**Task requirements**
Word for word, copy every line of the data.

START Records for the exercise

/-! ### A format's word against a mask and a pattern, field by field -/

theorem formatI_matches {op : BitVec 8} {rd : Reg} {imm16 : Half} {m q : Word} (h0 : op &&& fieldOp m = fieldOp q)
    (h1 : rd &&& fieldRd m = fieldRd q) (h2 : fieldRs1 q = 0) (h3 : imm16 &&& fieldImm16 m = fieldImm16 q) :
    formatI op rd imm16 &&& m = q := by
  rw [← formatI_fields q h2, ← h0, ← h1, ← h3]
  refine Eq.trans (formatI_fields _ ?_).symm ?_
  · simp
  · rw [fieldOp_and, fieldRd_and, fieldOp_formatI, fieldRd_formatI]
    congr 1
    rw [show fieldImm16 (formatI op rd imm16 &&& m) = fieldImm16 (formatI op rd imm16) &&& fieldImm16 m from
      BitVec.extractLsb'_and, fieldImm16_formatI]

theorem formatR_matches {op : BitVec 8} {rd rs1 rs2 rs3 : Reg} {m q : Word} (h0 : op &&& fieldOp m = fieldOp q)
    (h1 : rd &&& fieldRd m = fieldRd q) (h2 : rs1 &&& fieldRs1 m = fieldRs1 q) (h3 : rs2 &&& fieldRs2 m = fieldRs2 q)
    (h4 : rs3 &&& fieldRs3 m = fieldRs3 q) (h5 : fieldLoc q = 0) (h6 : fieldK q = 0) (h7 : fieldJ q = 0)
    (h8 : fieldLow2 q = 0) : formatR op rd rs1 rs2 rs3 &&& m = q := by
  apply word_ext <;> simp [h0, h1, h2, h3, h4, h5, h6, h7, h8]

theorem formatS_matches {op : BitVec 8} {rd rs1 rs2 rs3 : Reg} {loc k j : BitVec 2} {m q : Word}
    (h0 : op &&& fieldOp m = fieldOp q) (h1 : rd &&& fieldRd m = fieldRd q) (h2 : rs1 &&& fieldRs1 m = fieldRs1 q)
    (h3 : rs2 &&& fieldRs2 m = fieldRs2 q) (h4 : rs3 &&& fieldRs3 m = fieldRs3 q)
    (h5 : loc &&& fieldLoc m = fieldLoc q) (h6 : k &&& fieldK m = fieldK q) (h7 : j &&& fieldJ m = fieldJ q)
    (h8 : fieldLow2 q = 0) : formatS op rd rs1 rs2 rs3 loc k j &&& m = q := by
  apply word_ext <;> simp [h0, h1, h2, h3, h4, h5, h6, h7, h8]

theorem formatF_matches {op : BitVec 8} {rd : Reg} {loc : BitVec 2} {fld : BitVec 4} {m q : Word}
    (h0 : op &&& fieldOp m = fieldOp q) (h1 : rd &&& fieldRd m = fieldRd q) (h2 : fieldRs1 q = 0) (h3 : fieldRs2 q = 0)
    (h4 : fieldRs3 q = 0) (h5 : loc &&& fieldLoc m = fieldLoc q) (h6 : fieldK q = 0)
    (h7 : fld.extractLsb' 2 2 &&& fieldJ m = fieldJ q) (h8 : fld.extractLsb' 0 2 &&& fieldLow2 m = fieldLow2 q) :
    formatF op rd loc fld &&& m = q := by
  apply word_ext <;> simp [h0, h1, h2, h3, h4, h5, h6, h7, h8]

theorem locNot3_formatS {op : BitVec 8} {rd rs1 rs2 rs3 : Reg} {l : Loc} {k j : BitVec 2} :
    RowConstraint.locNot3.holds (formatS op rd rs1 rs2 rs3 l.bits k j) = true := by
  rw [RowConstraint.holds, fieldLoc_formatS]; exact loc_bits_ne l

theorem locNot3_formatF {op : BitVec 8} {rd : Reg} {l : Loc} {fld : BitVec 4} :
    RowConstraint.locNot3.holds (formatF op rd l.bits fld) = true := by
  rw [RowConstraint.holds, fieldLoc_formatF]; exact loc_bits_ne l

theorem jNot3_formatS {op : BitVec 8} {rd rs1 rs2 rs3 : Reg} {loc k : BitVec 2} {j : OffSel} :
    RowConstraint.jNot3.holds (formatS op rd rs1 rs2 rs3 loc k j.bits) = true := by
  rw [RowConstraint.holds, fieldJ_formatS]; exact sel_bits_ne j

/-! ### The family -/

theorem EncodeMatchesRow.li (rd : Reg) (imm16 : Half) : EncodeMatchesRow.Statement (.li rd imm16) := fun _ =>
  admits_of (formatI_matches (m := 0xFF0F0000#32) (q := 0x10000000#32)
    (by decide) (and_none (by decide) (by decide)) (by decide) (and_none (by decide) (by decide))) rfl

theorem EncodeMatchesRow.lih (rd : Reg) (imm16 : Half) : EncodeMatchesRow.Statement (.lih rd imm16) := fun _ =>
  admits_of (formatI_matches (m := 0xFF0F0000#32) (q := 0x11000000#32)
    (by decide) (and_none (by decide) (by decide)) (by decide) (and_none (by decide) (by decide))) rfl

theorem EncodeMatchesRow.add (rd : Reg) (rs1 : Reg) (rs2 : Reg) : EncodeMatchesRow.Statement (.add rd rs1 rs2) := fun _ =>
  admits_of (formatR_matches (m := 0xFF000FFF#32) (q := 0x12000000#32)
    (by decide) (and_none (by decide) (by decide)) (and_none (by decide) (by decide)) (and_none (by decide) (by decide)) (by decide) (by decide) (by decide) (by decide) (by decide)) rfl

theorem EncodeMatchesRow.sub (rd : Reg) (rs1 : Reg) (rs2 : Reg) : EncodeMatchesRow.Statement (.sub rd rs1 rs2) := fun _ =>
  admits_of (formatR_matches (m := 0xFF000FFF#32) (q := 0x13000000#32)
    (by decide) (and_none (by decide) (by decide)) (and_none (by decide) (by decide)) (and_none (by decide) (by decide)) (by decide) (by decide) (by decide) (by decide) (by decide)) rfl

theorem EncodeMatchesRow.csfold (rd : Reg) (rs1 : Reg) (rs2 : Reg) : EncodeMatchesRow.Statement (.csfold rd rs1 rs2) := fun _ =>
  admits_of (formatR_matches (m := 0xFF000FFF#32) (q := 0x20000000#32)
    (by decide) (and_none (by decide) (by decide)) (and_none (by decide) (by decide)) (and_none (by decide) (by decide)) (by decide) (by decide) (by decide) (by decide) (by decide)) rfl

theorem EncodeMatchesRow.csum (rd : Reg) (rs3 : Reg) (k : RgnIdx) : EncodeMatchesRow.Statement (.csum rd rs3 k) := fun _ =>
  admits_of (formatS_matches (m := 0xFF0FF0CF#32) (q := 0x21000000#32)
    (by decide) (and_none (by decide) (by decide)) (by decide) (by decide) (and_none (by decide) (by decide)) (by decide) (and_none (by decide) (by decide)) (by decide) (by decide)) rfl

theorem EncodeMatchesRow.csum2 (rd : Reg) (rs3 : Reg) (k : RgnIdx) (j : RgnIdx) : EncodeMatchesRow.Statement (.csum2 rd rs3 k j) := fun _ =>
  admits_of (formatS_matches (m := 0xFF0FF0C3#32) (q := 0x22000000#32)
    (by decide) (and_none (by decide) (by decide)) (by decide) (by decide) (and_none (by decide) (by decide)) (by decide) (and_none (by decide) (by decide)) (and_none (by decide) (by decide)) (by decide)) rfl

theorem EncodeMatchesRow.rgnSet (rs1 : Reg) (rs2 : Reg) (loc : BankId) (k : RgnIdx) : EncodeMatchesRow.Statement (.rgnSet rs1 rs2 loc k) := fun _ =>
  admits_of (formatS_matches (m := 0xFFF00F8F#32) (q := 0x30000000#32)
    (by decide) (by decide) (and_none (by decide) (by decide)) (and_none (by decide) (by decide)) (by decide) (and_bank loc (by decide) (by decide)) (and_none (by decide) (by decide)) (by decide) (by decide)) rfl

END Records for the exercise

**Reply**
/-! ### A format's word against a mask and a pattern, field by field -/

theorem formatI_matches {op : BitVec 8} {rd : Reg} {imm16 : Half} {m q : Word} (h0 : op &&& fieldOp m = fieldOp q)
    (h1 : rd &&& fieldRd m = fieldRd q) (h2 : fieldRs1 q = 0) (h3 : imm16 &&& fieldImm16 m = fieldImm16 q) :
    formatI op rd imm16 &&& m = q := by
  rw [← formatI_fields q h2, ← h0, ← h1, ← h3]
  refine Eq.trans (formatI_fields _ ?_).symm ?_
  · simp
  · rw [fieldOp_and, fieldRd_and, fieldOp_formatI, fieldRd_formatI]
    congr 1
    rw [show fieldImm16 (formatI op rd imm16 &&& m) = fieldImm16 (formatI op rd imm16) &&& fieldImm16 m from
      BitVec.extractLsb'_and, fieldImm16_formatI]

theorem formatR_matches {op : BitVec 8} {rd rs1 rs2 rs3 : Reg} {m q : Word} (h0 : op &&& fieldOp m = fieldOp q)
    (h1 : rd &&& fieldRd m = fieldRd q) (h2 : rs1 &&& fieldRs1 m = fieldRs1 q) (h3 : rs2 &&& fieldRs2 m = fieldRs2 q)
    (h4 : rs3 &&& fieldRs3 m = fieldRs3 q) (h5 : fieldLoc q = 0) (h6 : fieldK q = 0) (h7 : fieldJ q = 0)
    (h8 : fieldLow2 q = 0) : formatR op rd rs1 rs2 rs3 &&& m = q := by
  apply word_ext <;> simp [h0, h1, h2, h3, h4, h5, h6, h7, h8]

theorem formatS_matches {op : BitVec 8} {rd rs1 rs2 rs3 : Reg} {loc k j : BitVec 2} {m q : Word}
    (h0 : op &&& fieldOp m = fieldOp q) (h1 : rd &&& fieldRd m = fieldRd q) (h2 : rs1 &&& fieldRs1 m = fieldRs1 q)
    (h3 : rs2 &&& fieldRs2 m = fieldRs2 q) (h4 : rs3 &&& fieldRs3 m = fieldRs3 q)
    (h5 : loc &&& fieldLoc m = fieldLoc q) (h6 : k &&& fieldK m = fieldK q) (h7 : j &&& fieldJ m = fieldJ q)
    (h8 : fieldLow2 q = 0) : formatS op rd rs1 rs2 rs3 loc k j &&& m = q := by
  apply word_ext <;> simp [h0, h1, h2, h3, h4, h5, h6, h7, h8]

theorem formatF_matches {op : BitVec 8} {rd : Reg} {loc : BitVec 2} {fld : BitVec 4} {m q : Word}
    (h0 : op &&& fieldOp m = fieldOp q) (h1 : rd &&& fieldRd m = fieldRd q) (h2 : fieldRs1 q = 0) (h3 : fieldRs2 q = 0)
    (h4 : fieldRs3 q = 0) (h5 : loc &&& fieldLoc m = fieldLoc q) (h6 : fieldK q = 0)
    (h7 : fld.extractLsb' 2 2 &&& fieldJ m = fieldJ q) (h8 : fld.extractLsb' 0 2 &&& fieldLow2 m = fieldLow2 q) :
    formatF op rd loc fld &&& m = q := by
  apply word_ext <;> simp [h0, h1, h2, h3, h4, h5, h6, h7, h8]

theorem locNot3_formatS {op : BitVec 8} {rd rs1 rs2 rs3 : Reg} {l : Loc} {k j : BitVec 2} :
    RowConstraint.locNot3.holds (formatS op rd rs1 rs2 rs3 l.bits k j) = true := by
  rw [RowConstraint.holds, fieldLoc_formatS]; exact loc_bits_ne l

theorem locNot3_formatF {op : BitVec 8} {rd : Reg} {l : Loc} {fld : BitVec 4} :
    RowConstraint.locNot3.holds (formatF op rd l.bits fld) = true := by
  rw [RowConstraint.holds, fieldLoc_formatF]; exact loc_bits_ne l

theorem jNot3_formatS {op : BitVec 8} {rd rs1 rs2 rs3 : Reg} {loc k : BitVec 2} {j : OffSel} :
    RowConstraint.jNot3.holds (formatS op rd rs1 rs2 rs3 loc k j.bits) = true := by
  rw [RowConstraint.holds, fieldJ_formatS]; exact sel_bits_ne j

/-! ### The family -/

theorem EncodeMatchesRow.li (rd : Reg) (imm16 : Half) : EncodeMatchesRow.Statement (.li rd imm16) := fun _ =>
  admits_of (formatI_matches (m := 0xFF0F0000#32) (q := 0x10000000#32)
    (by decide) (and_none (by decide) (by decide)) (by decide) (and_none (by decide) (by decide))) rfl

theorem EncodeMatchesRow.lih (rd : Reg) (imm16 : Half) : EncodeMatchesRow.Statement (.lih rd imm16) := fun _ =>
  admits_of (formatI_matches (m := 0xFF0F0000#32) (q := 0x11000000#32)
    (by decide) (and_none (by decide) (by decide)) (by decide) (and_none (by decide) (by decide))) rfl

theorem EncodeMatchesRow.add (rd : Reg) (rs1 : Reg) (rs2 : Reg) : EncodeMatchesRow.Statement (.add rd rs1 rs2) := fun _ =>
  admits_of (formatR_matches (m := 0xFF000FFF#32) (q := 0x12000000#32)
    (by decide) (and_none (by decide) (by decide)) (and_none (by decide) (by decide)) (and_none (by decide) (by decide)) (by decide) (by decide) (by decide) (by decide) (by decide)) rfl

theorem EncodeMatchesRow.sub (rd : Reg) (rs1 : Reg) (rs2 : Reg) : EncodeMatchesRow.Statement (.sub rd rs1 rs2) := fun _ =>
  admits_of (formatR_matches (m := 0xFF000FFF#32) (q := 0x13000000#32)
    (by decide) (and_none (by decide) (by decide)) (and_none (by decide) (by decide)) (and_none (by decide) (by decide)) (by decide) (by decide) (by decide) (by decide) (by decide)) rfl

theorem EncodeMatchesRow.csfold (rd : Reg) (rs1 : Reg) (rs2 : Reg) : EncodeMatchesRow.Statement (.csfold rd rs1 rs2) := fun _ =>
  admits_of (formatR_matches (m := 0xFF000FFF#32) (q := 0x20000000#32)
    (by decide) (and_none (by decide) (by decide)) (and_none (by decide) (by decide)) (and_none (by decide) (by decide)) (by decide) (by decide) (by decide) (by decide) (by decide)) rfl

theorem EncodeMatchesRow.csum (rd : Reg) (rs3 : Reg) (k : RgnIdx) : EncodeMatchesRow.Statement (.csum rd rs3 k) := fun _ =>
  admits_of (formatS_matches (m := 0xFF0FF0CF#32) (q := 0x21000000#32)
    (by decide) (and_none (by decide) (by decide)) (by decide) (by decide) (and_none (by decide) (by decide)) (by decide) (and_none (by decide) (by decide)) (by decide) (by decide)) rfl

theorem EncodeMatchesRow.csum2 (rd : Reg) (rs3 : Reg) (k : RgnIdx) (j : RgnIdx) : EncodeMatchesRow.Statement (.csum2 rd rs3 k j) := fun _ =>
  admits_of (formatS_matches (m := 0xFF0FF0C3#32) (q := 0x22000000#32)
    (by decide) (and_none (by decide) (by decide)) (by decide) (by decide) (and_none (by decide) (by decide)) (by decide) (and_none (by decide) (by decide)) (and_none (by decide) (by decide)) (by decide)) rfl

theorem EncodeMatchesRow.rgnSet (rs1 : Reg) (rs2 : Reg) (loc : BankId) (k : RgnIdx) : EncodeMatchesRow.Statement (.rgnSet rs1 rs2 loc k) := fun _ =>
  admits_of (formatS_matches (m := 0xFFF00F8F#32) (q := 0x30000000#32)
    (by decide) (by decide) (and_none (by decide) (by decide)) (and_none (by decide) (by decide)) (by decide) (and_bank loc (by decide) (by decide)) (and_none (by decide) (by decide)) (by decide) (by decide)) rfl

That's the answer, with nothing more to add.